■ AVAILABLE RECORDS ■

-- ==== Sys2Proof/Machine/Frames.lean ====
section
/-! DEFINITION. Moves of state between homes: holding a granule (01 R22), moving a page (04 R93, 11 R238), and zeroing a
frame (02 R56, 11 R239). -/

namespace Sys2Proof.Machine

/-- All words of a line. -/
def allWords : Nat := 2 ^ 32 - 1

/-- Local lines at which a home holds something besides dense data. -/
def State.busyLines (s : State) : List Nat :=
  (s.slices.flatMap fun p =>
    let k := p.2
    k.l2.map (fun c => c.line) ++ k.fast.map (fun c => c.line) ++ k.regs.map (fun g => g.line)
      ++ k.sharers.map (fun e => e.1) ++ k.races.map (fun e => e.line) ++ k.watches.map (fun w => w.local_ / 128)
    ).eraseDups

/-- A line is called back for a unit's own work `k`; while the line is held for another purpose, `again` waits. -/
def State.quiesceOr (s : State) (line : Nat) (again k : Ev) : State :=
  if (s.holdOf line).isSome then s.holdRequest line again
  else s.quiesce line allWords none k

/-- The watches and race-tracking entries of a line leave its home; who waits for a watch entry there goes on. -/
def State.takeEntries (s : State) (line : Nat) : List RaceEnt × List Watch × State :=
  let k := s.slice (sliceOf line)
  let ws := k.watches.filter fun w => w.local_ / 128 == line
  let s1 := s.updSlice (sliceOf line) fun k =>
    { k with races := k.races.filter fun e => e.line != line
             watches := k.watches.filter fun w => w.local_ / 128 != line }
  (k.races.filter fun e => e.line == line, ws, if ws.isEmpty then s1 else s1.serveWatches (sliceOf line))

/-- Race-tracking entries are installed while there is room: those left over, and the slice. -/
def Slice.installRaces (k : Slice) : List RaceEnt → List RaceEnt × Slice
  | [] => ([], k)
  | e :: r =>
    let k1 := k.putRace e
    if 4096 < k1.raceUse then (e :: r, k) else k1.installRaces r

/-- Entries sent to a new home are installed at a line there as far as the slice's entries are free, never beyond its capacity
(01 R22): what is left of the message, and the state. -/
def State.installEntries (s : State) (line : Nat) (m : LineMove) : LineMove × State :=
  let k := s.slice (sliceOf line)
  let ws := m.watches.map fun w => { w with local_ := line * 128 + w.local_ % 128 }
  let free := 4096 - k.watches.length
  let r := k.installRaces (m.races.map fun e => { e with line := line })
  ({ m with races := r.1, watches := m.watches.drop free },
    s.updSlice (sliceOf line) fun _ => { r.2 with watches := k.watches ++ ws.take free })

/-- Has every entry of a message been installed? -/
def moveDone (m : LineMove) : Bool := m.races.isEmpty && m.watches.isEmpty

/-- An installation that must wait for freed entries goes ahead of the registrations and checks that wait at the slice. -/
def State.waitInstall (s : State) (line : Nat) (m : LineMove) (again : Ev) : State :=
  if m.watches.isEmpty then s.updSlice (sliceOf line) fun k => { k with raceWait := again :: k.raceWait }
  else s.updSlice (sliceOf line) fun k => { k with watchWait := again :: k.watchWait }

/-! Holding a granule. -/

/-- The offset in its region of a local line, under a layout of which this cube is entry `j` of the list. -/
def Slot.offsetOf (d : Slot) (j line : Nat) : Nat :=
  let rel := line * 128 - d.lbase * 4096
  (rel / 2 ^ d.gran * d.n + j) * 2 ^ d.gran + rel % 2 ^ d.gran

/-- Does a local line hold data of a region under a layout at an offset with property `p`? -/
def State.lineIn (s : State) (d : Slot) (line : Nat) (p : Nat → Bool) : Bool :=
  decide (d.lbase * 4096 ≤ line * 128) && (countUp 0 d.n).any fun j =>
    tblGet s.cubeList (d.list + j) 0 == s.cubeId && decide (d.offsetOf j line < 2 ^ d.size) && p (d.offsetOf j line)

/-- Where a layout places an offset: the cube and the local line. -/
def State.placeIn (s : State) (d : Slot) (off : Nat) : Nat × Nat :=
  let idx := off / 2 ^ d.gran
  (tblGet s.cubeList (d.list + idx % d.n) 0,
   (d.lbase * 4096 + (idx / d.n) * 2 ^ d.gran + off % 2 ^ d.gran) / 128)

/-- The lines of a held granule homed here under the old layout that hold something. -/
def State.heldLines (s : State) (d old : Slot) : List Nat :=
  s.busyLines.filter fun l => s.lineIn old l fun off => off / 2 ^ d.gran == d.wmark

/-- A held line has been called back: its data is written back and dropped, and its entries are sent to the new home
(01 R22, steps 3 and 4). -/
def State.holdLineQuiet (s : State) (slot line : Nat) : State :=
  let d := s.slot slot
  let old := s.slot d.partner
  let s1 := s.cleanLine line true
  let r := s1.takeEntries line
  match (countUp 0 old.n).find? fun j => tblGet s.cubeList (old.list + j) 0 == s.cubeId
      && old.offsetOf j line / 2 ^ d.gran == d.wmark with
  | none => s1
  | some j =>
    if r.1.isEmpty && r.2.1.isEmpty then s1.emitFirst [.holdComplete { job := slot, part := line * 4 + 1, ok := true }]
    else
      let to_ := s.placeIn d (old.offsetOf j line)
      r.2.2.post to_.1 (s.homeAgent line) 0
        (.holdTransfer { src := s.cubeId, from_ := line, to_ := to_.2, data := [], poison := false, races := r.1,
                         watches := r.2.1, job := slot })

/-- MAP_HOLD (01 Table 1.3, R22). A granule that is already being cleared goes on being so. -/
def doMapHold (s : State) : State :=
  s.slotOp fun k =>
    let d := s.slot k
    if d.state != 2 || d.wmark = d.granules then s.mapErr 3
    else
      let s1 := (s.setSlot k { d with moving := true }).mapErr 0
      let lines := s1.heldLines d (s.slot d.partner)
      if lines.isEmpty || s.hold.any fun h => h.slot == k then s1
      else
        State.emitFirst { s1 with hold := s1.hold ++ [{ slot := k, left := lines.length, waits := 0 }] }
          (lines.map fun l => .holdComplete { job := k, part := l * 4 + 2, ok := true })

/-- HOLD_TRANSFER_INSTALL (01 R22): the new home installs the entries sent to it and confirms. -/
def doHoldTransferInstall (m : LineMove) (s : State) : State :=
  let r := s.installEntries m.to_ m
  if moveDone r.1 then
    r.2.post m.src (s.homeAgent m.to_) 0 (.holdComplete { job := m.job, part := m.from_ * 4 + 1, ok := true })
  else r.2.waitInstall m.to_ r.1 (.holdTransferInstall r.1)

* * *

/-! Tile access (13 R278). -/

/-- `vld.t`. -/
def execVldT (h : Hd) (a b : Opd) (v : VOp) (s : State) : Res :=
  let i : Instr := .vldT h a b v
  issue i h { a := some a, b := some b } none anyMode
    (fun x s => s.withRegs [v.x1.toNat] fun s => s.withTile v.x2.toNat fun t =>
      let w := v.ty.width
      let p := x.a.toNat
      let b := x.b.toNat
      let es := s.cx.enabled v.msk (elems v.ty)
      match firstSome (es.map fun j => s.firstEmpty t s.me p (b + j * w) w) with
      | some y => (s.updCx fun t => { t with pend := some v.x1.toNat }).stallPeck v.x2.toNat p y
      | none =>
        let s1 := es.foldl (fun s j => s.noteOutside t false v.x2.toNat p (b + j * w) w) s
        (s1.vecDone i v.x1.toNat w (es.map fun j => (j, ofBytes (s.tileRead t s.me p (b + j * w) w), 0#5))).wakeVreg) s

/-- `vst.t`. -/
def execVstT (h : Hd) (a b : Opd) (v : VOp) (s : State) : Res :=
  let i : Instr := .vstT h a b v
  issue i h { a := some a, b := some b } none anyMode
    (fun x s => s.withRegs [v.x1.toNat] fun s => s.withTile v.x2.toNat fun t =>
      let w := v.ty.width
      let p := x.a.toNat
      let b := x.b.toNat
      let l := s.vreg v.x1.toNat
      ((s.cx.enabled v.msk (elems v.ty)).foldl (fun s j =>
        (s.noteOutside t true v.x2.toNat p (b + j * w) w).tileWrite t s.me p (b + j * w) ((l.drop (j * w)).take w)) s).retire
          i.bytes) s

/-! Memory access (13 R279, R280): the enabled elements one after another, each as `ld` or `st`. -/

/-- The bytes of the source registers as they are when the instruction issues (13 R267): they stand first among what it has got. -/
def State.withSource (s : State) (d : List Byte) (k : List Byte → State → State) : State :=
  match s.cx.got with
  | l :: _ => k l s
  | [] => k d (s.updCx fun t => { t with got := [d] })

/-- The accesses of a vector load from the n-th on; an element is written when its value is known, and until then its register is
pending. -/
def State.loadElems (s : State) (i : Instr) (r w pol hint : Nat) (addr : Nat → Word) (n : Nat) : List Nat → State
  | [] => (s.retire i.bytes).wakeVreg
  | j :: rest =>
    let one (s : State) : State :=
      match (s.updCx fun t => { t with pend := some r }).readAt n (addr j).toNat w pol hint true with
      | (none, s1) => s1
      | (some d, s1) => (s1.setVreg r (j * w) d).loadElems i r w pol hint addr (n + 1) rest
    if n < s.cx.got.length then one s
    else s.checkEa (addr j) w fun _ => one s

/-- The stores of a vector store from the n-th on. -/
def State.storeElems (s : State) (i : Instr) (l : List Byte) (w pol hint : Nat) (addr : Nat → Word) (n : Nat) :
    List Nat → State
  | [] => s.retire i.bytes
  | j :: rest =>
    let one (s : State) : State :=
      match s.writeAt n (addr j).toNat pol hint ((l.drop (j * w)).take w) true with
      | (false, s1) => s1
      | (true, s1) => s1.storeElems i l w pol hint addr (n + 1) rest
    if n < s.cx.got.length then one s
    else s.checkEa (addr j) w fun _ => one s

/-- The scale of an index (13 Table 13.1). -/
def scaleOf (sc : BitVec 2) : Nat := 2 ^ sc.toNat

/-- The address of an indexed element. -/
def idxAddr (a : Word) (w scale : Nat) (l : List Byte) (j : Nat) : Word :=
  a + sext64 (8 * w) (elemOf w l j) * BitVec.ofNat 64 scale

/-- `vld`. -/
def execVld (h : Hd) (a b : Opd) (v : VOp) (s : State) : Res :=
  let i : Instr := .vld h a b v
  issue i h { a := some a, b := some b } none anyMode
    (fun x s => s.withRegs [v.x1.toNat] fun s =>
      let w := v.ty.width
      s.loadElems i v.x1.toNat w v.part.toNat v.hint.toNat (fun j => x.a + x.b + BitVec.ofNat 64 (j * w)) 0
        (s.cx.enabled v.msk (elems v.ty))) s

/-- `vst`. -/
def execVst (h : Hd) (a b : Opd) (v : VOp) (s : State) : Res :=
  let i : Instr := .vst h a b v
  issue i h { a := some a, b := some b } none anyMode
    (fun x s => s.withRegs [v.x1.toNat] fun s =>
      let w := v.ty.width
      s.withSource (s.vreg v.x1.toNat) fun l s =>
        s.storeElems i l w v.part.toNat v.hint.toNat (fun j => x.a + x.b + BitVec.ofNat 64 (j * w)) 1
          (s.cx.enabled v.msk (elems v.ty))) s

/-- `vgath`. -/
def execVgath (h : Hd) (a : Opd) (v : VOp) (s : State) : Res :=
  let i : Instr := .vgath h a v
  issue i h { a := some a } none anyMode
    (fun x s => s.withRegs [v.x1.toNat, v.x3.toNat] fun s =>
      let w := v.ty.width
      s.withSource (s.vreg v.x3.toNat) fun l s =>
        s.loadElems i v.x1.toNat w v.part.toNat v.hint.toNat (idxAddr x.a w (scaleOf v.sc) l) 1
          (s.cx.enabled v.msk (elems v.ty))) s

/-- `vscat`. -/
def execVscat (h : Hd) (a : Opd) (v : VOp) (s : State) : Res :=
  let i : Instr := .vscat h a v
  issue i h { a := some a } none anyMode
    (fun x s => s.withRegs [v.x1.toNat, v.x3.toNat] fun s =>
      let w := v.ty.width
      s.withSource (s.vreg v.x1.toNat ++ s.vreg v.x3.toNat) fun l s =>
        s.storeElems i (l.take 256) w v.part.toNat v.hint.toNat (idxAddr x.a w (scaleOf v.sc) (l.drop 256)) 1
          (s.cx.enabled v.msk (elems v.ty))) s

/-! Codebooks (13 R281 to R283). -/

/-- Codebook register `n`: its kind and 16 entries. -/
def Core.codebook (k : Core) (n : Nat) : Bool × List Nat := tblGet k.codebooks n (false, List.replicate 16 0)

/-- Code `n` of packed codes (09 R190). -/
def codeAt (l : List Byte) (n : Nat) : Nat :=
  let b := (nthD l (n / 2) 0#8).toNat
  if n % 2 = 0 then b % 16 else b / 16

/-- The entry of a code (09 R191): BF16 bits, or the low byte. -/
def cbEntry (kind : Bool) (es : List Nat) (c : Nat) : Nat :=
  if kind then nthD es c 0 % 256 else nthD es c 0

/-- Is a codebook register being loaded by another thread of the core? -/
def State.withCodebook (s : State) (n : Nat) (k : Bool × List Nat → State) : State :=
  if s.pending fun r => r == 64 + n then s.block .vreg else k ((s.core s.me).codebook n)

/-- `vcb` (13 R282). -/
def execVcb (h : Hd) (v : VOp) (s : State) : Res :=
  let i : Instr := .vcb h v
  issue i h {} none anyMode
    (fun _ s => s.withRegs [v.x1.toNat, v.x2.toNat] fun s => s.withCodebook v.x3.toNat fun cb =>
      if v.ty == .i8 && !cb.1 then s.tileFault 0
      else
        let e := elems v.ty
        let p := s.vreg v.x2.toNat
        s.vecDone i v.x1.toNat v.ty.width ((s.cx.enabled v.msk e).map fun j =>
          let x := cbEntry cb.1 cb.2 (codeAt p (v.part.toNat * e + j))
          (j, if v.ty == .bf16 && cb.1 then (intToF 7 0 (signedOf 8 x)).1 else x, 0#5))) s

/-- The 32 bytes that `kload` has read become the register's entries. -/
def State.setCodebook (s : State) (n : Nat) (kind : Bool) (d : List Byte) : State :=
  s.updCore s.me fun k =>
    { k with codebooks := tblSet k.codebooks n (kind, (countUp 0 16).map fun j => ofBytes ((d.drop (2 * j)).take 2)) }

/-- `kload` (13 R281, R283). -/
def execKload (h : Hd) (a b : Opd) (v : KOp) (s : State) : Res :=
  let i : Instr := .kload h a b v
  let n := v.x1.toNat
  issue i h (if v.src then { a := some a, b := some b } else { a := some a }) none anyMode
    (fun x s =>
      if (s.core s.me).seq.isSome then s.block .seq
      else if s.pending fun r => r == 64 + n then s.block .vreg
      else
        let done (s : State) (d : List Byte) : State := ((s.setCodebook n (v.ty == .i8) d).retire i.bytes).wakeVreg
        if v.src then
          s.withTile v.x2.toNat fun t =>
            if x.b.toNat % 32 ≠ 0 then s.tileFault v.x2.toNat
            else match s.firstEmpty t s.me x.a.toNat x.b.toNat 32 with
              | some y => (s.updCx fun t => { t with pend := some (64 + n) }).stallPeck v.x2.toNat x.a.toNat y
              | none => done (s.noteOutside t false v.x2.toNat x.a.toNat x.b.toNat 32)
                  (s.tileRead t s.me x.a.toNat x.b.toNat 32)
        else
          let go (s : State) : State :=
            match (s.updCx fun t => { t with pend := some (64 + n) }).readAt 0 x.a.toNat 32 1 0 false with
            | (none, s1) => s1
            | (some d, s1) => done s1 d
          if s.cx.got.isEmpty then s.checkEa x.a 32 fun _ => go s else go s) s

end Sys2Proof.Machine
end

■ TRY IT ■
Copy the records above exactly, beginning at the line that contains "v.x2.toNat p y" and stopping after the line that contains "def State.withSource (s".

■ EXERCISE ANSWER ■
      | some y => (s.updCx fun t => { t with pend := some v.x1.toNat }).stallPeck v.x2.toNat p y
      | none =>
        let s1 := es.foldl (fun s j => s.noteOutside t false v.x2.toNat p (b + j * w) w) s
        (s1.vecDone i v.x1.toNat w (es.map fun j => (j, ofBytes (s.tileRead t s.me p (b + j * w) w), 0#5))).wakeVreg) s

/-- `vst.t`. -/
def execVstT (h : Hd) (a b : Opd) (v : VOp) (s : State) : Res :=
  let i : Instr := .vstT h a b v
  issue i h { a := some a, b := some b } none anyMode
    (fun x s => s.withRegs [v.x1.toNat] fun s => s.withTile v.x2.toNat fun t =>
      let w := v.ty.width
      let p := x.a.toNat
      let b := x.b.toNat
      let l := s.vreg v.x1.toNat
      ((s.cx.enabled v.msk (elems v.ty)).foldl (fun s j =>
        (s.noteOutside t true v.x2.toNat p (b + j * w) w).tileWrite t s.me p (b + j * w) ((l.drop (j * w)).take w)) s).retire
          i.bytes) s

/-! Memory access (13 R279, R280): the enabled elements one after another, each as `ld` or `st`. -/

/-- The bytes of the source registers as they are when the instruction issues (13 R267): they stand first among what it has got. -/
def State.withSource (s : State) (d : List Byte) (k : List Byte → State → State) : State :=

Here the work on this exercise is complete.